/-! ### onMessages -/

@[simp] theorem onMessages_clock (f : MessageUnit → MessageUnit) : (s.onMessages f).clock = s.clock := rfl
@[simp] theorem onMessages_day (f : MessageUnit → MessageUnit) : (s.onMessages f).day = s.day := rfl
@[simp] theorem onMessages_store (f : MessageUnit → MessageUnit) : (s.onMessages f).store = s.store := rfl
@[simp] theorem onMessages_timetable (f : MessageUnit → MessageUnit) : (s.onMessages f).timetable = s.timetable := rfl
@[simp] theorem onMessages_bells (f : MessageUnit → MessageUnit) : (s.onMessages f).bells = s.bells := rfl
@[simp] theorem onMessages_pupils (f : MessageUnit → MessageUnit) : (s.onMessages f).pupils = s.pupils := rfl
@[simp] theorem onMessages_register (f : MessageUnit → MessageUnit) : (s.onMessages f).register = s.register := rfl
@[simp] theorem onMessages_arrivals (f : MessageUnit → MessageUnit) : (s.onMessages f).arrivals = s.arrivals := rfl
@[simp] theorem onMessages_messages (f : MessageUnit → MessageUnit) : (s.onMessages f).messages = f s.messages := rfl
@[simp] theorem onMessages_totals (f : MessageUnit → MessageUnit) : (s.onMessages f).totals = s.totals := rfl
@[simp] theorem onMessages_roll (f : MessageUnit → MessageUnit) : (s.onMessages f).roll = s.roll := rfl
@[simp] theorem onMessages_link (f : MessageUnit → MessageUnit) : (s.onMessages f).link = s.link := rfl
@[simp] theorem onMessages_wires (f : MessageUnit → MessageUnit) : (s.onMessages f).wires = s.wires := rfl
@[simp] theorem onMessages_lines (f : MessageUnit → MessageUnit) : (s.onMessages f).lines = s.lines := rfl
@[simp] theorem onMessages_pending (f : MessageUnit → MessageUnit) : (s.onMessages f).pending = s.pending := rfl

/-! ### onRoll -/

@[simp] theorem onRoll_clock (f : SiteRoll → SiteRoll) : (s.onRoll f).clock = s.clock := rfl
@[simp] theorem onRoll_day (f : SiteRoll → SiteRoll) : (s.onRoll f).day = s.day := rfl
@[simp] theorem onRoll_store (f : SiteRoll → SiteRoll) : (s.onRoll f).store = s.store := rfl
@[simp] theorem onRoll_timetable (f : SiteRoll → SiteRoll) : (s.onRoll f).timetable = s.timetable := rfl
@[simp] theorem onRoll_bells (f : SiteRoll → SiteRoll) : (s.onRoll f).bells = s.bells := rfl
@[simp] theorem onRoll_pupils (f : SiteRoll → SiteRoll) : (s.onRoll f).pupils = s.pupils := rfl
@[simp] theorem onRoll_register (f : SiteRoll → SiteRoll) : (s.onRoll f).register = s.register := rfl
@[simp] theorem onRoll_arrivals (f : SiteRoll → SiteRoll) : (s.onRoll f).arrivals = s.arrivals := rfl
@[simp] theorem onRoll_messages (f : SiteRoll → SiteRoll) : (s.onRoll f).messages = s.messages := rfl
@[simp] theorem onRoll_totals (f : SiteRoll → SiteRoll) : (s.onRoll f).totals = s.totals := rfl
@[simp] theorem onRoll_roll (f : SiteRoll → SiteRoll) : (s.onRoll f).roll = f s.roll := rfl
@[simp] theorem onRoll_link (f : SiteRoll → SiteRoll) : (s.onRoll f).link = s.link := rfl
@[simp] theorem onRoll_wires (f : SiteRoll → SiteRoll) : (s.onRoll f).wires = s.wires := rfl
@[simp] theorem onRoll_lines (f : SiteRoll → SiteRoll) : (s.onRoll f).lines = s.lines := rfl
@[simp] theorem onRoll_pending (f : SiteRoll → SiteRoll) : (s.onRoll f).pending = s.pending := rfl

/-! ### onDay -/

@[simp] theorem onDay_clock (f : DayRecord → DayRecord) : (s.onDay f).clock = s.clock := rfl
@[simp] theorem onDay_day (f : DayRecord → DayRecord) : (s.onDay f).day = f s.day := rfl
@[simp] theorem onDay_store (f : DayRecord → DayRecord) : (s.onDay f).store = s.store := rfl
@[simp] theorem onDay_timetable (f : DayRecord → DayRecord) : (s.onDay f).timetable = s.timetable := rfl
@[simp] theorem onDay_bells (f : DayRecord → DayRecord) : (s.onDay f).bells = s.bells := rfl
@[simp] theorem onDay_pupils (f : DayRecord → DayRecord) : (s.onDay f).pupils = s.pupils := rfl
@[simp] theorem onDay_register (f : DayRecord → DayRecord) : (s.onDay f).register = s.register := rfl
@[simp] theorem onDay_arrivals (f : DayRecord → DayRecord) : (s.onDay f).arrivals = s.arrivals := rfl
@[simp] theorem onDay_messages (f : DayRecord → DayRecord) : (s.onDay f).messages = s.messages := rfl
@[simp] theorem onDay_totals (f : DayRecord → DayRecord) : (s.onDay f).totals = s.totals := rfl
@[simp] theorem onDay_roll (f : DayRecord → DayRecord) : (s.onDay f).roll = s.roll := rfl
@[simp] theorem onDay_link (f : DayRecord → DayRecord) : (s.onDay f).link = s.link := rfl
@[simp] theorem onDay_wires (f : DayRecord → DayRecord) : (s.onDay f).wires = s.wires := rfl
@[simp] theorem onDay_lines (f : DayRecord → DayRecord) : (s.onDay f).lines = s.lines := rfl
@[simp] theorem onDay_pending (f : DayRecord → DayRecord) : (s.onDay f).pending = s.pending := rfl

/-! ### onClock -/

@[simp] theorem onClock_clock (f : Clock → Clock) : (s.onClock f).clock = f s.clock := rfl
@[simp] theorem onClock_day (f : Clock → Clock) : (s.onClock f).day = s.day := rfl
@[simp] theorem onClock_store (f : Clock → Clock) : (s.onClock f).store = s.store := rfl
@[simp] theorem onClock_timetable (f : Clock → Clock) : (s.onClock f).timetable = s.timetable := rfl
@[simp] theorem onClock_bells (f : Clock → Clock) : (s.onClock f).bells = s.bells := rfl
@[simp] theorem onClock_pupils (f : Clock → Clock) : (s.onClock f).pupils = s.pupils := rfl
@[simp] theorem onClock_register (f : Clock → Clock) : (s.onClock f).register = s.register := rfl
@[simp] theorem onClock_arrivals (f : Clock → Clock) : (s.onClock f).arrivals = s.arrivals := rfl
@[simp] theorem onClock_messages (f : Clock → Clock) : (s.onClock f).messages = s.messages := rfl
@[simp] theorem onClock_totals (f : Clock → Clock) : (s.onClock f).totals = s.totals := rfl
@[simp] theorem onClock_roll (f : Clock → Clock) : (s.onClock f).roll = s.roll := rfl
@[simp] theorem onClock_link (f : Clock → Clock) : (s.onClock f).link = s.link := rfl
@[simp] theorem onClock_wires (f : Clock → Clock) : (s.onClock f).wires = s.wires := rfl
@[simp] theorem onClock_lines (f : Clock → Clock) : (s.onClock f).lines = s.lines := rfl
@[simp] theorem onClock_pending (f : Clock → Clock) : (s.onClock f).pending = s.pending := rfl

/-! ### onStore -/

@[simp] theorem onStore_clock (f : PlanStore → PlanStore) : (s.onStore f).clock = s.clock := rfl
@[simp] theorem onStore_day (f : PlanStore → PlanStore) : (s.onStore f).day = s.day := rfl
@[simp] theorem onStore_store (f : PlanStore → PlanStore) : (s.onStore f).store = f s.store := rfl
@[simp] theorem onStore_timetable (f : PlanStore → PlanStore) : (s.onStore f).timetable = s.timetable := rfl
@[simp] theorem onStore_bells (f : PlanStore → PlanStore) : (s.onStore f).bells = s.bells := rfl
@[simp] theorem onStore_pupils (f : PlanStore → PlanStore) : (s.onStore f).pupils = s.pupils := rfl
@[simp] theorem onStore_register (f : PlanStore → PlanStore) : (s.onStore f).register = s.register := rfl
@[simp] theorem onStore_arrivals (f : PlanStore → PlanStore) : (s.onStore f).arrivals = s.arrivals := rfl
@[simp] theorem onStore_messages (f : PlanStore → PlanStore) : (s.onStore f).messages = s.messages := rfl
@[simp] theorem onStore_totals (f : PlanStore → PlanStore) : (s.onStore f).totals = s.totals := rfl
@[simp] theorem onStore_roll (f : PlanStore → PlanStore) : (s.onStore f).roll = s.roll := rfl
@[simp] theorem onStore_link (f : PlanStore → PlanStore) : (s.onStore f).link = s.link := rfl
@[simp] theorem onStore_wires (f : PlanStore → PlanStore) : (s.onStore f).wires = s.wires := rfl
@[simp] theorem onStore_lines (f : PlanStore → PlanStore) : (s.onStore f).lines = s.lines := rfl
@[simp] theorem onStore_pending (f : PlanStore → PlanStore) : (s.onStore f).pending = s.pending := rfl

= = = = = = =

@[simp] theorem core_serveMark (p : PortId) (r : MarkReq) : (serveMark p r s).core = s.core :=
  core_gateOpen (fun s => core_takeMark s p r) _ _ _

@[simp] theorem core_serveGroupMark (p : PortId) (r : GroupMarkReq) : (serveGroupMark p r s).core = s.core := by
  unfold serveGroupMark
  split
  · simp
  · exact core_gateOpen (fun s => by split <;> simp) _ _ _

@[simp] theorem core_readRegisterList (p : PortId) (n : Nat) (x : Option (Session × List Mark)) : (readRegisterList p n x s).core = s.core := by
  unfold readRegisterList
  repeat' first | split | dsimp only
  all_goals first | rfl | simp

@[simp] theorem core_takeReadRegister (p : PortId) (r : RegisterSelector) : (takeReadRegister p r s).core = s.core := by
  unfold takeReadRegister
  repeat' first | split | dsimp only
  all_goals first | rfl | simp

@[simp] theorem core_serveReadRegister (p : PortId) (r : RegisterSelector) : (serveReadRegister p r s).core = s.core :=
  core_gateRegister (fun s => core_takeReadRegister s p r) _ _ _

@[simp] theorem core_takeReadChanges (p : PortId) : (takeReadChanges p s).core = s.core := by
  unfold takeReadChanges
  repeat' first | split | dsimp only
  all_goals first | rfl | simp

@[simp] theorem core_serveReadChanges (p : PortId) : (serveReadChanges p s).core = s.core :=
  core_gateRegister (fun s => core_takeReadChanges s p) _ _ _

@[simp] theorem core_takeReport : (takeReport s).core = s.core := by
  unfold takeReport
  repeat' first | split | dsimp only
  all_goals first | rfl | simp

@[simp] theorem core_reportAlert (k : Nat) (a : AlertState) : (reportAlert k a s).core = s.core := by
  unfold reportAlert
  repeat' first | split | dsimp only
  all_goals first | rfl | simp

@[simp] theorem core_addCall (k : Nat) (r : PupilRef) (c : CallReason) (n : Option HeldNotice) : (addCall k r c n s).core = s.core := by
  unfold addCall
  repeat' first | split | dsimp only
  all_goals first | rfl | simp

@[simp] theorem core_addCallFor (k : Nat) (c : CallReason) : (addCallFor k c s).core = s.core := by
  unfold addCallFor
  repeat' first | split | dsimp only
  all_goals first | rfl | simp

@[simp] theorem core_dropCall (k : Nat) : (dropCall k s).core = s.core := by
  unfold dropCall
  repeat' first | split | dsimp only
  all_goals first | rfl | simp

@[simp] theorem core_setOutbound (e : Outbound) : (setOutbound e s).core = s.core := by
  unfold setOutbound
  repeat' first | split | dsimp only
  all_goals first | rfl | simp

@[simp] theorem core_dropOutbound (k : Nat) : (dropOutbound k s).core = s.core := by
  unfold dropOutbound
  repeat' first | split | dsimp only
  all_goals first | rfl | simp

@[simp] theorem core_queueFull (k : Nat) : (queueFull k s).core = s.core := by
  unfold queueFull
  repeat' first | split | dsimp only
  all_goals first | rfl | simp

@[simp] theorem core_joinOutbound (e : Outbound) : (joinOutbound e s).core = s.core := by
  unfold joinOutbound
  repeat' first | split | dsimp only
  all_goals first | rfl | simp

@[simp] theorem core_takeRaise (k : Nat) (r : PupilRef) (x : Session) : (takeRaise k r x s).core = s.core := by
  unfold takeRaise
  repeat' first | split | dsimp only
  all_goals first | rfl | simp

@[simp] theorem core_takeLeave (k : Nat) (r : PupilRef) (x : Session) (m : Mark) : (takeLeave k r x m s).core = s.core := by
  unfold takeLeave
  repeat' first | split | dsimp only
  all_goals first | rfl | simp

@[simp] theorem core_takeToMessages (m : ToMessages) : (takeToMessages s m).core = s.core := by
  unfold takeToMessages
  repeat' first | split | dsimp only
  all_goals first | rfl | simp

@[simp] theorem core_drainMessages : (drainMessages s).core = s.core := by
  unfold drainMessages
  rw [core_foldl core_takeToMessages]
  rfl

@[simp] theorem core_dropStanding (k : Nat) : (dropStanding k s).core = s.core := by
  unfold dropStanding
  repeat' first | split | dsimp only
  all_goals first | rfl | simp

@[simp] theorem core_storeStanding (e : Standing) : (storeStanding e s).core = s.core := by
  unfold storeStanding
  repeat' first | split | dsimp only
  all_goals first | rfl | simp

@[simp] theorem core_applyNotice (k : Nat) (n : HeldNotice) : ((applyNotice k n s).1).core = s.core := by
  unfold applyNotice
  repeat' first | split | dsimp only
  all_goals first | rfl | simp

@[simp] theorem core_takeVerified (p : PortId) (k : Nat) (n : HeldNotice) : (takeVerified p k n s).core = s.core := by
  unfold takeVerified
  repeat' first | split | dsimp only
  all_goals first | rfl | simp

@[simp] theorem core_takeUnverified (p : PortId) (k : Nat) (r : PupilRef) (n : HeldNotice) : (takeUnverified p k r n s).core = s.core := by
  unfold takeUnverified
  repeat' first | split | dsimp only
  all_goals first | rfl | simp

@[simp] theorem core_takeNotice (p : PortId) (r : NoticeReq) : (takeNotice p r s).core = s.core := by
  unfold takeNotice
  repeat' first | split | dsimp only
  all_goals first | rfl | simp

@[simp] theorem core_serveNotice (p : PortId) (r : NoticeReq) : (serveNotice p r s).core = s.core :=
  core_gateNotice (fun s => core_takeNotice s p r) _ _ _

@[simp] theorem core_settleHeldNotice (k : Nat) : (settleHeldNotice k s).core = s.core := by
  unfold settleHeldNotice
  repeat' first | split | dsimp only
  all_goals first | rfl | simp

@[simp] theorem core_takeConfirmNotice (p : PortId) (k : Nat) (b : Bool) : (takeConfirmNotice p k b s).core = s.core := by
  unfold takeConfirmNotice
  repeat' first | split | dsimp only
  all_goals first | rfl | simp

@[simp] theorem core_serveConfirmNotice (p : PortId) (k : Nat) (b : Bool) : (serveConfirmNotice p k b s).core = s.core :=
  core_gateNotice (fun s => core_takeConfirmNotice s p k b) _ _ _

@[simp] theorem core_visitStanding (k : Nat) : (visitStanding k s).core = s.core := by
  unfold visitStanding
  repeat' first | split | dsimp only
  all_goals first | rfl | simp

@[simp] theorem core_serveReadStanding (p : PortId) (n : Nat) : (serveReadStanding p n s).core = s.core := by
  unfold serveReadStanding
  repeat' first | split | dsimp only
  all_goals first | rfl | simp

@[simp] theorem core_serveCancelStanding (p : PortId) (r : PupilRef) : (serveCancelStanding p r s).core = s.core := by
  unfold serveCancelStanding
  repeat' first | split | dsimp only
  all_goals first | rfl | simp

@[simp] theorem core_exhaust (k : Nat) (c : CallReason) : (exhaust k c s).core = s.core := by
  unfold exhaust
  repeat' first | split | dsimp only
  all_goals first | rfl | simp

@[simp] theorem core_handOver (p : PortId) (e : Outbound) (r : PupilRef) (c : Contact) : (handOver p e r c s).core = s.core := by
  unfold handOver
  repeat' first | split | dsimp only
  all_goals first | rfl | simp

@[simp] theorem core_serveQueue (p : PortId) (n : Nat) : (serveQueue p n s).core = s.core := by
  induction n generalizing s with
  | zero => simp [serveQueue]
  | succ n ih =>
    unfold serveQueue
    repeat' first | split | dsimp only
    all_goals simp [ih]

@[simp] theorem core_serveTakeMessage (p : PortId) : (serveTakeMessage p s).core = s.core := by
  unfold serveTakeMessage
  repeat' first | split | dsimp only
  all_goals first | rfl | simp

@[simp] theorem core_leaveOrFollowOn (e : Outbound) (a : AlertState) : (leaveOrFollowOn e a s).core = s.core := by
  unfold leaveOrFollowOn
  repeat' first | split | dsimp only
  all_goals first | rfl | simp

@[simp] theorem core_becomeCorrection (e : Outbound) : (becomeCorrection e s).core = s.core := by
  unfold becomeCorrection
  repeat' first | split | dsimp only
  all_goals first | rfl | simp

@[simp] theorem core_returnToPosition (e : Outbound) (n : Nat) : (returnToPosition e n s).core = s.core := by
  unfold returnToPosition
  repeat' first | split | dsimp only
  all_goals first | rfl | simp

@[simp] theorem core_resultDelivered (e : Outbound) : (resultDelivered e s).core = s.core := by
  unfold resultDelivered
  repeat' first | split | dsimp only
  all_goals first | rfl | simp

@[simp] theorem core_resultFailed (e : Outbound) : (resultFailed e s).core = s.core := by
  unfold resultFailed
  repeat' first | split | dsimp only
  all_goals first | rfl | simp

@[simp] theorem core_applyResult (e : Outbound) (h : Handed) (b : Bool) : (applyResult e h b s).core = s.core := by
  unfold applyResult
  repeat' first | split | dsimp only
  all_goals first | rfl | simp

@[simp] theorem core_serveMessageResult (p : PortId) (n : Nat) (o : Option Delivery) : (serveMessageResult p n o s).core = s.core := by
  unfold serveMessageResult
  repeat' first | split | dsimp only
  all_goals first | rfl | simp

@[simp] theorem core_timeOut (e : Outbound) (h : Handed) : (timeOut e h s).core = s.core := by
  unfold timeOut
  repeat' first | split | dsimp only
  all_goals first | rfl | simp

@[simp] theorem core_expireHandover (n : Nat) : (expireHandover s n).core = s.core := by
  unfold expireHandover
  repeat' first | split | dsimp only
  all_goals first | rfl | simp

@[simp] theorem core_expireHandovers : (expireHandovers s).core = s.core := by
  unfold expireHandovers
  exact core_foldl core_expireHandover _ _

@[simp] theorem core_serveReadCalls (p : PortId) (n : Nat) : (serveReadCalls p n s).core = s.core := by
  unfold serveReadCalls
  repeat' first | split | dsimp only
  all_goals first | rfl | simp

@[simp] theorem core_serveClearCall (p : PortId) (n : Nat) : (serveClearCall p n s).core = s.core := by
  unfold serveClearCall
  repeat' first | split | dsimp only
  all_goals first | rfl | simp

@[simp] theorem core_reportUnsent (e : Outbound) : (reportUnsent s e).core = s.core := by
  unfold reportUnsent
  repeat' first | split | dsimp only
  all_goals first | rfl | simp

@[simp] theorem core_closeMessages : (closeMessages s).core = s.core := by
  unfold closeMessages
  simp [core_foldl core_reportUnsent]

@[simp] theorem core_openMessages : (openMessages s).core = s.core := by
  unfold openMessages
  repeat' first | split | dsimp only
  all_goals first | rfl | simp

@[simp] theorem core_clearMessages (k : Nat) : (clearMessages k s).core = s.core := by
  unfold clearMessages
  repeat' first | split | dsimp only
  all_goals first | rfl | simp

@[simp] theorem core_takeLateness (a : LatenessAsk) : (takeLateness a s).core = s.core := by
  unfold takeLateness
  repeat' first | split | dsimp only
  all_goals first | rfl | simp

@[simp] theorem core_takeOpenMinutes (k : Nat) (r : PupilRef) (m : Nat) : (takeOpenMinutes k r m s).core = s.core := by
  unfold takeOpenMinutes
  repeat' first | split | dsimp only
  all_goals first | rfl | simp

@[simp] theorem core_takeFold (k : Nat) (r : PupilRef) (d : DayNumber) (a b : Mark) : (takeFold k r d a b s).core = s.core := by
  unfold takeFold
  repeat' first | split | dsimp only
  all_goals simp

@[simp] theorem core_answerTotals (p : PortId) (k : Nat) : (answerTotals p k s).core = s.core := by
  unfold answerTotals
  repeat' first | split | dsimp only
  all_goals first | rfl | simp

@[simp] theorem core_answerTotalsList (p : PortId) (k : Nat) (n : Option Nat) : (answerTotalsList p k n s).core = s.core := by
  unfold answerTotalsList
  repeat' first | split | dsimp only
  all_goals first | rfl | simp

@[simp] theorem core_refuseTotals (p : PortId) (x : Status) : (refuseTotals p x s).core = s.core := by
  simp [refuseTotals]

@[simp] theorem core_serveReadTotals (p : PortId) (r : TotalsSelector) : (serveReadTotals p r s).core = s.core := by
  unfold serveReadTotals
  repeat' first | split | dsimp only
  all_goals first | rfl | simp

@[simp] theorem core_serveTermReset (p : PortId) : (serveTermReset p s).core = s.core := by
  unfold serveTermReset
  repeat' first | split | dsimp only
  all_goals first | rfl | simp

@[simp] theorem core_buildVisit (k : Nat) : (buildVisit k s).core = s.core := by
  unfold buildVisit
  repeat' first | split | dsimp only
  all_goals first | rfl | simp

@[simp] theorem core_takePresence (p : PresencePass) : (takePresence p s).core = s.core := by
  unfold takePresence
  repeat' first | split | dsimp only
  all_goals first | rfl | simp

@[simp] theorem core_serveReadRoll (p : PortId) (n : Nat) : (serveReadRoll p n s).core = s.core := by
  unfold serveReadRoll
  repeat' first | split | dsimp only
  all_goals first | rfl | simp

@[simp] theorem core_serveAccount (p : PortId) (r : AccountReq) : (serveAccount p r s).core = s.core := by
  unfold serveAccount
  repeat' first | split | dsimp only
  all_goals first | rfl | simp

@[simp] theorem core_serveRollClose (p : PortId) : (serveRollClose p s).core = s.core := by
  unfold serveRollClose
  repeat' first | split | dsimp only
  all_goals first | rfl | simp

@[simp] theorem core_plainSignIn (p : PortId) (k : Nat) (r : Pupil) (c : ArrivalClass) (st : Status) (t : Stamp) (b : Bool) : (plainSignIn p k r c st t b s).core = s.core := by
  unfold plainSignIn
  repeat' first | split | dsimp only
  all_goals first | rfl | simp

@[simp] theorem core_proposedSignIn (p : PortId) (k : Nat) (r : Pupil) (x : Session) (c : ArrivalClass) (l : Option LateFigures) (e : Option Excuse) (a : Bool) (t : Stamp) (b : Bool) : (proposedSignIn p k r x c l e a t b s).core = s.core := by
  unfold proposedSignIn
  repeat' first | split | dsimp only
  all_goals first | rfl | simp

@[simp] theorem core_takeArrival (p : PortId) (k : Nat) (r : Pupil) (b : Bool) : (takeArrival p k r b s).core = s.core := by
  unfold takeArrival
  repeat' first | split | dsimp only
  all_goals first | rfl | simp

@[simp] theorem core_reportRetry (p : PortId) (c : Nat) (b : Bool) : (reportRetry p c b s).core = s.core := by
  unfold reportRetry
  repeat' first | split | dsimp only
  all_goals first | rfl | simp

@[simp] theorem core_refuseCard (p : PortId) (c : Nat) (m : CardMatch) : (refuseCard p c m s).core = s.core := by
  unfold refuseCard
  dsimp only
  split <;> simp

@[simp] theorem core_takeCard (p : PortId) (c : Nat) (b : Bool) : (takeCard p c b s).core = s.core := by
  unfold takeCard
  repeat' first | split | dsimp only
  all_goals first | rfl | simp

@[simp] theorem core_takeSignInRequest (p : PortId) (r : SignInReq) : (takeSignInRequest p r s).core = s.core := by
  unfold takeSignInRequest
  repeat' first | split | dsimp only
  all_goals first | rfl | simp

= = = = = = =

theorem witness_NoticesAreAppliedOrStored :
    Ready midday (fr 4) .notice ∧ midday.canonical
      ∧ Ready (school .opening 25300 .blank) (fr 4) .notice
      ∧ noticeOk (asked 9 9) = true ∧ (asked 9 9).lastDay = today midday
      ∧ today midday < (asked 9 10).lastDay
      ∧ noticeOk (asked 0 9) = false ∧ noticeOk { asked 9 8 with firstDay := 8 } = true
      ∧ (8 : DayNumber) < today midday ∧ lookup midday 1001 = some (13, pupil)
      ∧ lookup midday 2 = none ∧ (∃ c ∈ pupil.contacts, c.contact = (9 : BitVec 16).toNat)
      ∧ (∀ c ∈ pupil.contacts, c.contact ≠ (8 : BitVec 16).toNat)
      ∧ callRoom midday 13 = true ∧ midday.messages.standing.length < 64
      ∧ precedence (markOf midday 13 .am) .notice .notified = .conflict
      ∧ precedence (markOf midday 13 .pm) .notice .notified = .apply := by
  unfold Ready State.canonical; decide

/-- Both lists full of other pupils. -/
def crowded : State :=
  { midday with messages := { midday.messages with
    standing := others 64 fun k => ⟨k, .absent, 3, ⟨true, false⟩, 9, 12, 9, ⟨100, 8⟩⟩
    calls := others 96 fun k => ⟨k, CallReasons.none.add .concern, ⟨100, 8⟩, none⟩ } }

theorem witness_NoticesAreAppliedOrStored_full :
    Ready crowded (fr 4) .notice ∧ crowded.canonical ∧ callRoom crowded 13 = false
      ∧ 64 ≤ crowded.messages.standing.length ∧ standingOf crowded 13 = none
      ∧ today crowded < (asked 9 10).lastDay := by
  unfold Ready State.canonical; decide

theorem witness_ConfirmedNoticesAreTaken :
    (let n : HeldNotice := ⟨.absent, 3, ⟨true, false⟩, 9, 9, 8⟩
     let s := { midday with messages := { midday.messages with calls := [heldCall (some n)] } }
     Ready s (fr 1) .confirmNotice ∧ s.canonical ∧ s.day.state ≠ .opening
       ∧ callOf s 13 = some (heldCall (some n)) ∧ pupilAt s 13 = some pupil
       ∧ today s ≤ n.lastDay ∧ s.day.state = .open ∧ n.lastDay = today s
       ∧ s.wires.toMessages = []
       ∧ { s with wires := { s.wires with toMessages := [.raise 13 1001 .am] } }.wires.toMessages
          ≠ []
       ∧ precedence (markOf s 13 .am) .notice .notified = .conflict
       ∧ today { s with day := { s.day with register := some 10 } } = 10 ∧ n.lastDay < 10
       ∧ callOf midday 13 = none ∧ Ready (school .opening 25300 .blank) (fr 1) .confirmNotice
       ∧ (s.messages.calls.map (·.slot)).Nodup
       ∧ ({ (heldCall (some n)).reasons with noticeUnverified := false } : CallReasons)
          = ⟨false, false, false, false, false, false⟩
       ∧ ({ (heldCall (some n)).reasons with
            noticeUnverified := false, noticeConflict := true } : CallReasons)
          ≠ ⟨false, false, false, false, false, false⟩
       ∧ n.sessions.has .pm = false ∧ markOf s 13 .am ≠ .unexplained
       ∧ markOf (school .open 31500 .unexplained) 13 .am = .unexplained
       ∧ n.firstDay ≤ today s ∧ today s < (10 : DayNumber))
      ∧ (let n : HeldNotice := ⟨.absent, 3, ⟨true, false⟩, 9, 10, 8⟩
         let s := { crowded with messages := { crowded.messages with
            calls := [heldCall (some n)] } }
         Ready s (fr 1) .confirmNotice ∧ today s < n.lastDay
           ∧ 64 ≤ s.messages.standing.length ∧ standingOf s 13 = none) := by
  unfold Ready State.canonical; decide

= = = = = = =

When the line with "(s.onStore f).day = s.day := rfl" is reached in the data above, start copying there, and copy each line exactly until the line with "(s.onStore f).timetable = s.timetable := rfl" has been copied; copy nothing else.

#### Written solution
@[simp] theorem onStore_day (f : PlanStore → PlanStore) : (s.onStore f).day = s.day := rfl
@[simp] theorem onStore_store (f : PlanStore → PlanStore) : (s.onStore f).store = f s.store := rfl
@[simp] theorem onStore_timetable (f : PlanStore → PlanStore) : (s.onStore f).timetable = s.timetable := rfl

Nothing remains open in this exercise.